AISYM4MED – Synthetic and Scalable Data Platform for Medical Empowered AI

19.12.2022

 

One of the hindrances of using Artificial Intelligence applied to the healthcare context is associated with the existing data that is often untrustworthy, disperse, with privacy issues, and risks perpetuating bias if generalized. Being this a setback well known to the research community, Fraunhofer Portugal AICOS (FhP-AICOS) took on the challenge of making quality data available for medical research through a platform that combines Machine Learning techniques and Synthetic Data Generation: the AISYM4MED project.

The AISYM4MED project will address data privacy and security issues by combining new anonymization techniques and privacy measures. This will allow the use of diversified datasets from several countries safeguarding the security of the data. Synthetic data generation will be put through rigorous controlling measures to guarantee representativeness, thus contributing to more robust digital solutions.

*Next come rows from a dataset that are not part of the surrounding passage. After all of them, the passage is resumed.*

/-! ## Configuration tables -/

theorem natOf_append (bs : List Byte) (b : Byte) : natOf (bs ++ [b]) = natOf bs * 256 + b.toNat := by simp [natOf]

theorem natOf_lt (bs : List Byte) : natOf bs < 256 ^ bs.length := by
  induction bs using List.reverseRecOn with
  | nil => simp [natOf]
  | append_singleton bs b ih =>
    rw [natOf_append, List.length_append, List.length_singleton, pow_succ]
    have := b.isLt
    omega

theorem fieldAt_lt (bs : List Byte) (i n : Nat) : fieldAt bs i n < 256 ^ n :=
  lt_of_lt_of_le (natOf_lt _) (Nat.pow_le_pow_right (by decide) (by rw [List.length_take]; exact Nat.min_le_left _ _))

theorem clampBetween_range (low high n : Nat) (h : low ≤ high) : low ≤ clampBetween low high n ∧ clampBetween low high n ≤ high := by
  unfold clampBetween
  omega

theorem ingestOfBytes_inRange {bs : List Byte} {x : IngestEntry} (h : ingestOfBytes bs = some x) : x.inRange := by
  unfold ingestOfBytes at h
  split at h
  · dsimp only at h
    split at h
    · cases h
    · cases h
      rename_i hn
      simp only [not_or] at hn
      refine ⟨hn.1, ?_, by dsimp only; omega, by dsimp only; omega⟩
      dsimp only
      split
      · simp
      · simpa using ‹_›
  · cases h

theorem roomConfigOfBytes_inRange {bs : List Byte} {x : RoomConfig} (h : roomConfigOfBytes bs = some x) : x.inRange := by
  unfold roomConfigOfBytes at h
  split at h
  · dsimp only at h
    split at h
    · cases h
    · cases h
      rename_i hn
      have h1 := fieldAt_lt bs 3 2
      have h2 := clampBetween_range 256 maxCells (fieldAt bs 5 3) (by decide)
      simp only [not_or] at hn
      exact ⟨hn.1, by dsimp only; omega, by dsimp only; omega, by dsimp only; omega, h2.1, h2.2⟩
  · cases h

theorem scheduleOfBytes_inRange {bs : List Byte} {x : ScheduleEntry} (h : scheduleOfBytes bs = some x) : x.inRange := by
  unfold scheduleOfBytes at h
  dsimp only at h
  split at h
  · cases h
  · cases h
    simp only [ScheduleEntry.inRange]
    omega

theorem timeoutsOfBytes_inRange {bs : List Byte} {x : Timeouts} (h : timeoutsOfBytes bs = some x) : x.inRange := by
  unfold timeoutsOfBytes at h
  split at h
  · cases h
    have h1 := clampBetween_range 1 255 (fieldAt bs 0 2) (by decide)
    have h2 := clampBetween_range 1 255 (fieldAt bs 2 2) (by decide)
    have h3 := clampBetween_range 1 255 (fieldAt bs 4 2) (by decide)
    have h4 := clampBetween_range 8 250 (fieldAt bs 6 2) (by decide)
    have h5 := fieldAt_lt bs 11 2
    exact ⟨h1.1, h1.2, h2.1, h2.2, h3.1, h3.2, h4.1, h4.2, by dsimp only; omega, by dsimp only; omega⟩
  · cases h

theorem defaultMixOfBytes_inRange {bs : List Byte} {m : Mix} (h : defaultMixOfBytes bs = some m) : m.inRange := by
  unfold defaultMixOfBytes at h
  split at h
  · split at h
    · cases h
    · cases h
      intro k
      simp
  · cases h

theorem stationConfigOfBytes_inRange {bs : List Byte} {old x : StationConfig} (h : stationConfigOfBytes bs old = some x) :
    x.inRange := by
  unfold stationConfigOfBytes at h
  split at h
  · rename_i cls cl mix _ _ hm
    split at h
    · rename_i pools hp
      split at h
      · cases h
      · cases h
        rename_i hn
        simp only [not_or, not_and] at hn
        refine ⟨hn.1, fun hc => by simpa using hn.2 hc, fun hc => ?_, defaultMixOfBytes_inRange hm, Nat.min_le_left _ _,
          Nat.min_le_left _ _⟩
        dsimp only at hc ⊢
        subst hc
        unfold poolSetOf at hp
        dsimp only at hp
        split at hp
        · cases hp
        · cases hp
          rename_i hb
          simp only [not_or] at hb
          intro h0
          apply hb.1
          have h1 : (byteAt bs 2).toNat % 16 = 0 := by simpa using congrArg BitVec.toNat h0
          apply BitVec.eq_of_toNat_eq
          change (byteAt bs 2).toNat = 0
          omega
    · cases h
  · cases h

theorem accepted_moves {α : Type} {x : Option α} {k : α → State} {t : State} (h : accepted x k = .ok t)
    (hk : ∀ v, x = some v → Moves s (k v)) : Moves s t := by
  cases x with
  | none => cases h
  | some v => cases h; exact hk v rfl

/-- A write that is accepted is a chain of moves (R187). -/
theorem writeTable_moves {n : TableName} {i : Nat} {bs : List Byte} {t : State} (h : writeTable n i bs s = .ok t) : Moves s t := by
  cases n with
  | ingestMap => exact accepted_moves h fun v hv => .single (.ingest s i v (ingestOfBytes_inRange hv))
  | roomConfig =>
    simp only [writeTable] at h
    split at h
    · unfold writeRoomConfig at h
      split at h
      · cases h
      · exact accepted_moves h fun v hv => .single (.roomConfig s _ v (roomConfigOfBytes_inRange hv))
    · cases h
  | stationTable =>
    simp only [writeTable] at h
    split at h
    · unfold writeStation at h
      split at h
      · cases h
      · split at h
        · cases h
        · exact accepted_moves h fun v hv =>
            .trans (.single (.stationConfig s _ v (stationConfigOfBytes_inRange hv))) (Changes.moves (updPlain_changes _))
    · cases h
  | cutSchedule => exact accepted_moves h fun v hv => .single (.schedule s i v (scheduleOfBytes_inRange hv))
  | statusItems => exact accepted_moves h fun v _ => .single (.statusItem s i v)
  | managerList =>
    simp only [writeTable, writeManager] at h
    split at h
    · cases h
    · cases h
      refine .single (.managerNode s i _ fun hb => ?_)
      rename_i hn
      apply hn
      dsimp only at hb
      rw [hb]
      rfl
  | linkProfile =>
    simp only [writeTable, writeLinkProfile] at h
    split at h
    · cases h
    · exact accepted_moves h fun v _ => .single (.period s v)
  | storeSettings =>
    cases h
    exact .trans (.single (.reserve s _ (Nat.min_le_left _ _))) checkReserves_changes.moves
  | timeouts =>
    exact accepted_moves h fun v hv => .trans (.single (.timeouts s v (timeoutsOfBytes_inRange hv))) (Changes.moves (.mgmt .refl))

theorem setCursor_changes (p : Port) (x : Cursor) : Changes s (setCursor p x s) := updPort_changes _ _ fun _ => ⟨rfl, rfl, rfl⟩

theorem execSetCursor_changes (c : Ctl) (table : Byte) (index : Word) : NextBy Changes s (execSetCursor c table index s) := by
  refine nextBy (managerCommand_chain changesChain c _ fun s => ?_)
  split
  · exact either_changes (.trans (setCursor_changes _ _) (respond_changes _ _ _ _)) (respond_changes _ _ _ _)
  · exact respond_changes _ _ _ _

The AISYM4MED project counts on the expertise of 14 partners from across Europe and beyond to address the many doubts and questions that arise when combining healthcare with Artificial Intelligence (AI). To add to the consortium’s technical expertise in privacy, security, blockchain, ethical AI, data inspection, healthcare management systems, and Information Technology (IT) law, the project also includes partners from diversified sociodemographic backgrounds to enrich the datasets provided.

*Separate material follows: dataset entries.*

-- ==== Sys2Proof/Tests/Slice0.lean ====
section
/-! SUPPORT. Tests: the operand checks, the spec's worked figures and cases, and for each statement with hypotheses a state and operands that meet
them. Expected figures come from the spec's tables, named in each docstring. -/

namespace Sys2Proof.Tests

open Sys2Proof Sys2Proof.Machine

set_option Elab.async false

/-! ## Well-formed operands -/

/-- A header whose source is `n`. -/
def from_ (n : Byte) : Ctl := ⟨.office, n, 7, none⟩

/-- A mark from a node. -/
def markFrom (n : Byte) : Mark := ⟨.capture, n, 5, 14, [65, 66]⟩

/-- A capture sync of a cycle number. -/
def syncOf (n : Word) : SyncFrame := ⟨255, 5, n, [0, 2], 0⟩

theorem test_wf_accepts :
    ([.run (from_ 10), .writeEntry (from_ 10) [1], .audioFrame .capture 30 5 [.whole 0 [1], .cutShort], .captureSync (syncOf 5) .roomsFirst,
      .cutNow (markFrom 30), .addNote (from_ 20) 1 [65] 0, .unknownCommand .office 20 [9]] : List Instr).all Instr.wf = true := by decide

theorem test_wf_refuses_control_source : (Instr.run (from_ 0)).wf = false ∧ (Instr.halt (from_ 255)).wf = false := by decide

theorem test_wf_refuses_mark : (Instr.cutNow (markFrom 255)).wf = false ∧
    (Instr.sealRecord { markFrom 30 with label := List.replicate 256 65 }).wf = false := by decide +kernel

theorem test_wf_refuses_audio : (Instr.audioFrame .capture 0 5 []).wf = false ∧
    (Instr.audioFrame .capture 30 5 (List.replicate 256 .cutShort)).wf = false ∧
    (Instr.audioFrame .capture 30 5 [.whole 0 (List.replicate 256 0)]).wf = false ∧
    (Instr.audioFrame .capture 30 5 [.cutShort, .whole 0 []]).wf = false := by decide +kernel

theorem test_wf_refuses_sync : (Instr.captureSync { syncOf 5 with dst := 0 } .roomsFirst).wf = false ∧
    (Instr.syncReturn { syncOf 5 with src := 0 } .roomsFirst).wf = false ∧
    (Instr.captureSync { syncOf 5 with rest := List.replicate 1023 0 } .roomsFirst).wf = false := by decide +kernel

theorem test_wf_refuses_fields : (Instr.writeEntry (from_ 10) (List.replicate 1021 0)).wf = false ∧
    (Instr.addNote (from_ 20) 1 (List.replicate 13 65) 0).wf = false ∧
    (Instr.unknownCommand .office 0 []).wf = false ∧ (Instr.unknownCommand .office 20 (List.replicate 1025 0)).wf = false := by decide +kernel

/-- The table gives no row any bits, so no word spells a command. -/
theorem test_no_word_spells_a_command : decodeTableWord 16 0x1234 = none := rfl

/-! ## Figures of the spec -/

/-- R167: over the nine bytes 49 to 57 the CRC is 10673. -/
theorem test_crc : (crcOf [49, 50, 51, 52, 53, 54, 55, 56, 57]).toNat = 10673 := by decide +kernel

/-- The table of R158. -/
theorem test_ticks : [1, 8, 20, 250, 65535].map ticksOfMs = [2, 9, 21, 256, 67108] ∧ [10, 30, 255].map ticksOfS = [10240, 30720, 261120] ∧
    [20, 255].map ticksOfMin = [1228800, 15667200] := by decide

/-- The table of R118, each duration at the four periods. -/
theorem test_cycles_of_durations : ([1, 2, 250, 1500, 2000, 5000, 30000, 32768].map fun ms : Int =>
      [2000, 2500, 4000, 5000].map fun p => cyclesOfMs p ms) =
    [[1, 0, 0, 0], [1, 1, 1, 0], [125, 100, 63, 50], [750, 600, 375, 300], [1000, 800, 500, 400], [2500, 2000, 1250, 1000],
      [15000, 12000, 7500, 6000], [16384, 13107, 8192, 6554]] := by decide

/-- A calendar at the last tick of a day. -/
def lastTick (year month day dow : Nat) : Calendar := ⟨year, month, day, 23, 59, 59, 1023, dow, .set, .none⟩

/-- The first tick of a day. -/
def firstTick (year month day dow : Nat) : Calendar := ⟨year, month, day, 0, 0, 0, 0, dow, .set, .none⟩

/-- The rollovers of 8.11. -/
theorem test_rollovers : (lastTick 2028 2 28 1).addTick = firstTick 2028 2 29 2 ∧ (lastTick 2030 2 28 4).addTick = firstTick 2030 3 1 5 ∧
    (lastTick 2031 4 30 3).addTick = firstTick 2031 5 1 4 ∧ (lastTick 2099 12 31 7).addTick = firstTick 2000 1 1 1 := by decide

/-- The mix table of R137, a row each; the sum of each row is formed from its samples and gains. -/
theorem test_mix : mixSample (20000 * 16 + 15000 * 16 + -1000 * 8) = 32767 ∧ mixSample (-7) = -1 ∧ mixSample (-1 * 8) = -1 ∧
    mixSample (1 * 8) = 0 ∧ mixSample (-32768 * 16 * 6) = -32768 ∧ mixSample (1200 * 4 + -300 * 12) = 75 := by decide

/-- The last row of R137's table through the mono granule: tracks at 1200 and -300, gains 4 and 12. -/
theorem test_mono_granule :
    monoGranule ⟨.mono, 3, #v[4, 12, 16, 16, 16, 16]⟩ 2 1 [[1200], [BitVec.ofInt 16 (-300)]] = [75] := by decide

In addition to the coordination of the AISYM4MED project, FhP-AICOS will contribute with user-journey, auditing Models and Synthetic Data generation, two areas of expertise that FhP-AICOS’ researchers have worked on and will be further developed within this project.

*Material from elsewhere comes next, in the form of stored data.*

-- ==== Sys2Proof/Machine/FrequencyModel.lean ====
section
/-! DEFINITION. Frequency Model: CLEAR and COUNT (40_frequency_model.md). -/

namespace Sys2Proof.Machine

/-- FREQ with every entry 0 (R121, R122). -/
def zeroFreq : ByteTable Word64 := Vector.replicate 256 0

/-- `FREQ[b] <- FREQ[b] + 1` (R122). -/
def tally (b : Byte) : Proc Unit := fun s =>
  .ok () { s with freq := s.freq.write b (s.freq.read b + 1) }

/-- Procedure `Count()` (R122). ORIG_LEN is behind LEN_VALID = 0 until the last step, so it is the local `len`
until then. -/
def procCount : Proc Unit := fun s =>
  (srcLen (s.enter .counting).discardLen).bind fun len s =>
    (forEachByte tally (s.srcLeft + 1) { s with freq := zeroFreq }).bind fun _ s =>
      (require (s.ctl.inCount == len) .protocolError s).bind fun _ s =>
        .ok () { s with origLen := some len }

/-- The body of CLEAR between Begin and Finish (R121). -/
def clearBody : Proc Unit := fun s => .ok () { s with freq := zeroFreq }.discardAll

/-- CLEAR (R121). -/
def execClear (s : State) : Host.Outcome State Fault Refusal := command .clear clearBody s

/-- COUNT (R123). -/
def execCount (s : State) : Host.Outcome State Fault Refusal := command .count procCount s

end Sys2Proof.Machine
end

David Belo, senior researcher at FhP-AICOS and project coordinator, hopes that in 4 or 5 years, the research and medical community will see this as a trustworthy platform. In the words of David, the platform “will support the development of digital solutions and services for medical applications by enabling innovators to evaluate and improve AI systems in a secure and trustable environment.”

The consortium includes Fraunhofer Center for Assistive Information and Communication (AICOS) as coordinator, the Imperial College of Science Technology and Medicine, INYC - Instrumentacion y Componentes SA, Consorci Sanitari de l'Alt Penedès i Garraf, TIGA - Bilgi Teknolojileri Anonim Sirketi, Zabala Brussels, Asociacion Instituto de Investigacion Sanitaria Biocruces Bizkaia, Servicio Vasco de Salud Osakidetza, Time.Lex, Universidade do Porto, Universidade Nova de Lisboa, Ibermatica, Saidot, Utrecht Hospital, and the University of Zurich.